Keith, perhaps you should read the quote one more time. I wrote that the Chase format guarantees a close finish with more than two drivers in the mix. Whether you like the Chase or not, whether you think the results of it are valid or invalid, my statement was correct. It does create a guaranteed close finish. It virtually HAS to, bunching the top 10 drivers with a 45-point spread with 10 races to go. Call it a gimmick or whatever other derisive label you can come up with, but it is the official manner in which the NASCAR champion is crowned.
Personally, I like the old way better. I'd rather have a genuinely exciting, spontaneous close finish, such as the one in Formula One, every once in awhile rather than a contrived shootout, such as that created by the Chase, every year. But it's not my call.
Trucker, surely nobody would have believed how Denny Hamlin has performed this year. However, it is the Chase that has put him in position to win the Cup championship. Surely the best performance ever by a NASCAR rookie in modern times is the one turned in by Tony Stewart in 1999 -- three wins, 21 top 10s, and a no-gimmicks-necessary fourth-place finish in driver points.
Y'all don't pay any attention to me. I'm kind of grumpy because of Schumacher's problems at Suzuka. First engine failure in the Ferrari in five years. What a time for it to occur. Rats.
Posted by: David Green | Oct 8, 2006 6:51:20 PM
That's O.K David...that's what we call a "That's Racin'"...;P
that's racin' (phrase): Expresses frustration or emotion. 1. When a small part costing just a few dollars fails and stops a $150,000 race car, that's racin'. 2. When you race a competitor for 500 miles and lose to him by just a few feet, that's racin'. 3. When a hot dog wrapper blows out of the stands, gets caught across the air vent on the front of your car and causes your engine to overheat, that's racin'
Posted by: Tbfka#5 | Oct 9, 2006 12:07:17 AM
David,
I don't have to read it again. I personally disagree with it. But, whatever.
Posted by: Keith | Oct 9, 2006 9:55:06 AM
Keith, when the points leader's advantage shrinks from 185 points to 5 (Tony Stewart, last year) or from 57 to 5 (Matt Kenseth, this year), I'm not sure how you can argue that the race for the championship has not become closer. Five points is closer than 185 or 57.

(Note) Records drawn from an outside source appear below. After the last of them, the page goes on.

-- ==== Sys2Proof/Laws/KeptChannels.lean ====
section
/-! SUPPORT. The definitions of Machine/Channels.lean keep what every effect keeps: the queue, time, the count of free values, and the
canonical forms. -/
namespace Sys2Proof.Machine
open Sys2Proof

set_option linter.unusedVariables false
set_option linter.unusedSimpArgs false
set_option linter.unusedTactic false
set_option linter.unreachableTactic false
set_option linter.tactic.unusedName false

variable {s0 : State}

theorem State.judgeDiag_kept (s : State) (c : Nat) (code : Nat) (enabled : Bool) (qualifies : Bool) (met : Bool) (hk : Kept s0 s) :
    Kept s0 (State.judgeDiag s c code enabled qualifies met) := by
  unfold State.judgeDiag
  try dsimp only
  with_reducible repeat' first
    | assumption | exact Kept.refl _ | apply State.setBit_kept | apply State.clearBit_kept | apply State.setChan_kept
    | apply State.chEvent_kept | apply State.diagBit_kept
    | (apply kept_then; (focus ((repeat' first | exact Kept.refl _ | apply State.setBit_kept | apply State.clearBit_kept | apply State.setChan_kept | apply State.chEvent_kept | apply State.diagBit_kept | apply kept_ite); done)))
    | apply kept_ite | simp only [kept_mk] | split | dsimp only

theorem State.diagnose_kept (s : State) (c : Nat) (hk : Kept s0 s) : Kept s0 (State.diagnose s c) := by
  unfold State.diagnose
  try dsimp only
  with_reducible repeat' first
    | assumption | apply State.judgeDiag_kept | split | dsimp only

theorem State.energy_kept (s : State) (c : Nat) (volts : Int) (amps : Int) (hk : Kept s0 s) :
    Kept s0 (State.energy s c volts amps) := by
  unfold State.energy
  try dsimp only
  with_reducible repeat' first
    | assumption | apply State.setChan_kept | apply State.cw_kept | simp only [kept_mk] | dsimp only

theorem State.sampleChan_kept (s : State) (tick : Nat) (p : Nat × Sample) (hk : Kept s0 s) :
    Kept s0 (State.sampleChan s tick p) := by
  unfold State.sampleChan
  try dsimp only
  with_reducible repeat' first
    | assumption | intro _ | apply State.setChan_kept | apply State.take_kept | apply State.cw_kept | apply State.diagnose_kept
    | apply State.energy_kept | apply kept_ite | simp only [kept_mk] | split | dsimp only

theorem State.sampleDue_kept (s : State) (d : Nat) (hk : Kept s0 s) : Kept s0 (State.sampleDue s d) := by
  unfold State.sampleDue
  try dsimp only
  with_reducible repeat' first
    | assumption | apply State.setDie_kept | apply State.took_kept | apply State.due_kept | apply kept_ite | simp only [kept_mk] | split
    | dsimp only

theorem execGrateSampleTick_kept (d : Fin 4) (smp : List Sample) (feed : Word40) (s : State) (hk : Kept s0 s) :
    KeptOut s0 (execGrateSampleTick d smp feed s) := by
  unfold execGrateSampleTick
  try dsimp only
  with_reducible repeat' first
    | assumption | exact kept_fault _ | intro _ | exact Kept.refl _ | apply State.set_kept | apply State.each_kept
    | apply State.planePost_kept | apply State.sampleChan_kept | apply State.sampleDue_kept | apply kept_foldl
    | (apply kept_then; (focus ((repeat' first | exact Kept.refl _ | apply State.set_kept | apply State.each_kept | apply State.planePost_kept | apply State.sampleChan_kept | apply State.sampleDue_kept | apply kept_ite); done)))
    | apply kept_ite | simp only [kept_mk] | split | refine kept_of_snd (by assumption) ?_ | refine kept_of_fst (by assumption) ?_
    | refine kept_of_some (by assumption) ?_ | apply kept_ok | dsimp only

theorem State.wireTrip_kept (s : State) (c : Nat) (hk : Kept s0 s) : Kept s0 (State.wireTrip s c) := by
  unfold State.wireTrip
  try dsimp only
  with_reducible repeat' first
    | assumption | apply State.logBoth_kept | apply State.cw_kept | apply State.cn_kept | apply State.dmpEvent_kept
    | apply State.damperOff_kept | apply kept_ite | split | dsimp only

theorem State.wireCooled_kept (s : State) (c : Nat) (hk : Kept s0 s) : Kept s0 (State.wireCooled s c) := by
  unfold State.wireCooled
  try dsimp only
  with_reducible repeat' first
    | assumption | apply State.cw_kept | apply State.dmpEvent_kept | apply State.goto_kept | apply State.cmdOff_kept | apply kept_ite
    | split | dsimp only

theorem State.wireChan_kept (s : State) (c : Nat) (hk : Kept s0 s) : Kept s0 (State.wireChan s c) := by
  unfold State.wireChan
  try dsimp only
  with_reducible repeat' first
    | assumption | intro _ | exact Kept.refl _ | apply State.setChan_kept | apply State.cw_kept | apply State.wireTrip_kept
    | apply State.wireCooled_kept | apply kept_foldl | apply kept_foldl_fst | apply kept_foldl_snd
    | (apply kept_then; (focus ((repeat' first | exact Kept.refl _ | apply State.setChan_kept | apply State.cw_kept | apply State.wireTrip_kept | apply State.wireCooled_kept | apply kept_ite); done)))
    | apply kept_ite | simp only [kept_mk] | split | refine kept_of_snd (by assumption) ?_ | refine kept_of_fst (by assumption) ?_
    | refine kept_of_some (by assumption) ?_ | dsimp only

theorem execWireModelStep_kept (d : Fin 4) (s : State) (hk : Kept s0 s) : KeptOut s0 (execWireModelStep d s) := by
  unfold execWireModelStep
  with_reducible repeat' first
    | assumption | intro _ | apply State.each_kept | apply State.wireChan_kept | apply kept_ite | split | apply kept_ok

theorem execTurnOnComplete_kept (d : Fin 4) (n : Fin 16) (s : State) (hk : Kept s0 s) : KeptOut s0 (execTurnOnComplete d n s) := by
  unfold execTurnOnComplete
  try dsimp only
  with_reducible repeat' first
    | assumption | apply State.setChan_kept | apply State.goto_kept | apply kept_ite | simp only [kept_mk] | split | apply kept_ok
    | dsimp only

theorem execLimitEntry_kept (d : Fin 4) (n : Fin 16) (s : State) (hk : Kept s0 s) : KeptOut s0 (execLimitEntry d n s) := by
  unfold execLimitEntry
  try dsimp only
  with_reducible repeat' first
    | assumption | apply State.cn_kept | apply State.goto_kept | apply kept_ite | split | apply kept_ok | dsimp only

theorem execLimitExit_kept (d : Fin 4) (n : Fin 16) (s : State) (hk : Kept s0 s) : KeptOut s0 (execLimitExit d n s) := by
  unfold execLimitExit
  try dsimp only
  with_reducible repeat' first
    | assumption | exact Kept.refl _ | apply State.goto_kept
    | (apply kept_then; (focus ((repeat' first | exact Kept.refl _ | apply State.goto_kept | apply kept_ite); done))) | apply kept_ite
    | split | apply kept_ok | dsimp only

theorem execInrushTimeout_kept (d : Fin 4) (n : Fin 16) (s : State) (hk : Kept s0 s) : KeptOut s0 (execInrushTimeout d n s) := by
  unfold execInrushTimeout
  try dsimp only
  with_reducible repeat' first
    | assumption | apply State.due_kept | apply State.faultOff_kept | apply kept_ite | split | apply kept_ok | dsimp only

theorem execTsdEntry_kept (d : Fin 4) (n : Fin 16) (s : State) (hk : Kept s0 s) : KeptOut s0 (execTsdEntry d n s) := by
  unfold execTsdEntry
  try dsimp only
  with_reducible repeat' first
    | assumption | apply State.cn_kept | apply State.chEvent_kept | apply State.faultTo_kept | apply kept_ite | split | apply kept_ok
    | dsimp only

theorem execTsdExit_kept (d : Fin 4) (n : Fin 16) (s : State) (hk : Kept s0 s) : KeptOut s0 (execTsdExit d n s) := by
  unfold execTsdExit
  try dsimp only
  with_reducible repeat' first
    | assumption | apply State.faultHandle_kept | apply kept_ite | split | apply kept_ok | dsimp only

theorem execReverseCurrent_kept (d : Fin 4) (n : Fin 16) (s : State) (hk : Kept s0 s) : KeptOut s0 (execReverseCurrent d n s) := by
  unfold execReverseCurrent
  try dsimp only
  with_reducible repeat' first
    | assumption | apply State.faultOff_kept | apply kept_ite | split | apply kept_ok | dsimp only

theorem execMeasSelfCheck_kept (d : Fin 4) (n : Fin 16) (pass : Bool) (s : State) (hk : Kept s0 s) :
    KeptOut s0 (execMeasSelfCheck d n pass s) := by
  unfold execMeasSelfCheck
  try dsimp only
  with_reducible repeat' first
    | assumption | exact Kept.refl _ | apply State.setChan_kept | apply State.chEvent_kept | apply State.diagBit_kept
    | apply State.faultTo_kept | apply State.latch_kept
    | (apply kept_then; (focus ((repeat' first | exact Kept.refl _ | apply State.setChan_kept | apply State.chEvent_kept | apply State.diagBit_kept | apply State.faultTo_kept | apply State.latch_kept | apply kept_ite); done)))
    | apply kept_ite | simp only [kept_mk] | split | apply kept_ok | dsimp only

theorem State.autoOn_kept (s : State) (c : Nat) (cause : OnCause) (hk : Kept s0 s) : Kept s0 (State.autoOn s c cause) := by
  unfold State.autoOn
  try dsimp only
  with_reducible repeat' first
    | assumption | apply State.hold_kept | apply State.limitRefused_kept | apply State.budgetRefused_kept | apply State.holdStart_kept
    | apply State.autoEnd_kept | apply kept_ite | simp only [kept_mk] | split | refine kept_of_snd (by assumption) ?_
    | refine kept_of_fst (by assumption) ?_ | refine kept_of_some (by assumption) ?_ | dsimp only

theorem execRetryAttempt_kept (d : Fin 4) (n : Fin 16) (s : State) (hk : Kept s0 s) : KeptOut s0 (execRetryAttempt d n s) := by
  unfold execRetryAttempt
  try dsimp only
  with_reducible repeat' first
    | assumption | apply State.setChan_kept | apply State.due_kept | apply State.hold_kept | apply State.cn_kept | apply State.chEvent_kept
    | apply State.latch_kept | apply State.autoOn_kept | apply kept_ite | simp only [kept_mk] | split | apply kept_ok | dsimp only

theorem execRetriesClear_kept (d : Fin 4) (n : Fin 16) (s : State) (hk : Kept s0 s) : KeptOut s0 (execRetriesClear d n s) := by
  unfold execRetriesClear
  try dsimp only
  with_reducible repeat' first
    | assumption | apply State.setChan_kept | apply State.due_kept | apply kept_ite | simp only [kept_mk] | split
    | refine kept_of_snd (by assumption) ?_ | refine kept_of_fst (by assumption) ?_ | refine kept_of_some (by assumption) ?_ | apply kept_ok
    | dsimp only

theorem execFeedBusAbsent_kept (d : Fin 4) (reversed : Bool) (s : State) (hk : Kept s0 s) :
    KeptOut s0 (execFeedBusAbsent d reversed s) := by
  unfold execFeedBusAbsent
  try dsimp only
  with_reducible repeat' first
    | assumption | intro _ | apply State.set_kept | apply State.each_kept | apply State.setDie_kept | apply State.noFeed_kept
    | apply kept_ite | simp only [kept_mk] | split | apply kept_ok | dsimp only

theorem execFeedBusReturn_kept (d : Fin 4) (s : State) (hk : Kept s0 s) : KeptOut s0 (execFeedBusReturn d s) := by
  unfold execFeedBusReturn
  try dsimp only
  with_reducible repeat' first
    | assumption | intro _ | apply State.set_kept | apply State.each_kept | apply State.setDie_kept | apply State.setChan_kept
    | apply State.chEvent_kept | apply State.goto_kept | apply kept_ite | simp only [kept_mk] | split | apply kept_ok | dsimp only

theorem execFeedReturnTurnOn_kept (d : Fin 4) (s : State) (hk : Kept s0 s) : KeptOut s0 (execFeedReturnTurnOn d s) := by
  unfold execFeedReturnTurnOn
  try dsimp only
  with_reducible repeat' first
    | assumption | intro _ | apply State.setDie_kept | apply State.setChan_kept | apply State.due_kept | apply State.hold_kept
    | apply State.autoOn_kept | apply kept_ite | simp only [kept_mk] | split | refine kept_of_snd (by assumption) ?_
    | refine kept_of_fst (by assumption) ?_ | refine kept_of_some (by assumption) ?_ | apply kept_ok | dsimp only

theorem execFeedOvervoltage_kept (d : Fin 4) (high : Bool) (s : State) (hk : Kept s0 s) :
    KeptOut s0 (execFeedOvervoltage d high s) := by
  unfold execFeedOvervoltage
  with_reducible repeat' first
    | assumption | apply State.set_kept | apply kept_ite | split | apply kept_ok

theorem execPwmPeriodStart_kept (d : Fin 4) (n : Fin 16) (s : State) (hk : Kept s0 s) : KeptOut s0 (execPwmPeriodStart d n s) := by
  unfold execPwmPeriodStart
  try dsimp only
  with_reducible repeat' first
    | assumption | exact Kept.refl _ | apply State.clearBit_kept | apply State.setChan_kept | apply State.due_kept | apply State.cw_kept
    | apply State.cn_kept | apply State.goto_kept
    | (apply kept_then; (focus ((repeat' first | exact Kept.refl _ | apply State.clearBit_kept | apply State.setChan_kept | apply State.due_kept | apply State.cw_kept | apply State.cn_kept | apply State.goto_kept | apply kept_ite); done)))
    | apply kept_ite | simp only [kept_mk] | split | apply kept_ok | dsimp only

theorem execPwmOffEdge_kept (d : Fin 4) (n : Fin 16) (s : State) (hk : Kept s0 s) : KeptOut s0 (execPwmOffEdge d n s) := by
  unfold execPwmOffEdge
  try dsimp only
  with_reducible repeat' first
    | assumption | apply State.clearBit_kept | apply State.setChan_kept | apply State.due_kept | apply State.goto_kept | apply kept_ite
    | simp only [kept_mk] | split | refine kept_of_snd (by assumption) ?_ | refine kept_of_fst (by assumption) ?_
    | refine kept_of_some (by assumption) ?_ | apply kept_ok | dsimp only

end Sys2Proof.Machine
end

It doesn't matter if the race becomes closer because of the outcome of events on the track or an administrative reshuffling of the points. Closer is closer. You can dislike it, demand that an asterisk be placed beside the column of points, demand that it be changed, pour gasoline on yourself and strike a match to protest by self-immolation, stop watching, or even chose to live in denial and pretend that it's some other way. But in the real world, a tighter race is a tighter race.
The structure of the Chase, as I originally wrote, DOES guarantee a close battle, usually with more than two drivers involved.
The kind of battle Alonso and Schumacher are having in F1 this year is NOT guaranteed. The kind of fight for the '92 Winston Cup title was not guaranteed. Showdowns like those do NOT happen every year. They happen spontaneously.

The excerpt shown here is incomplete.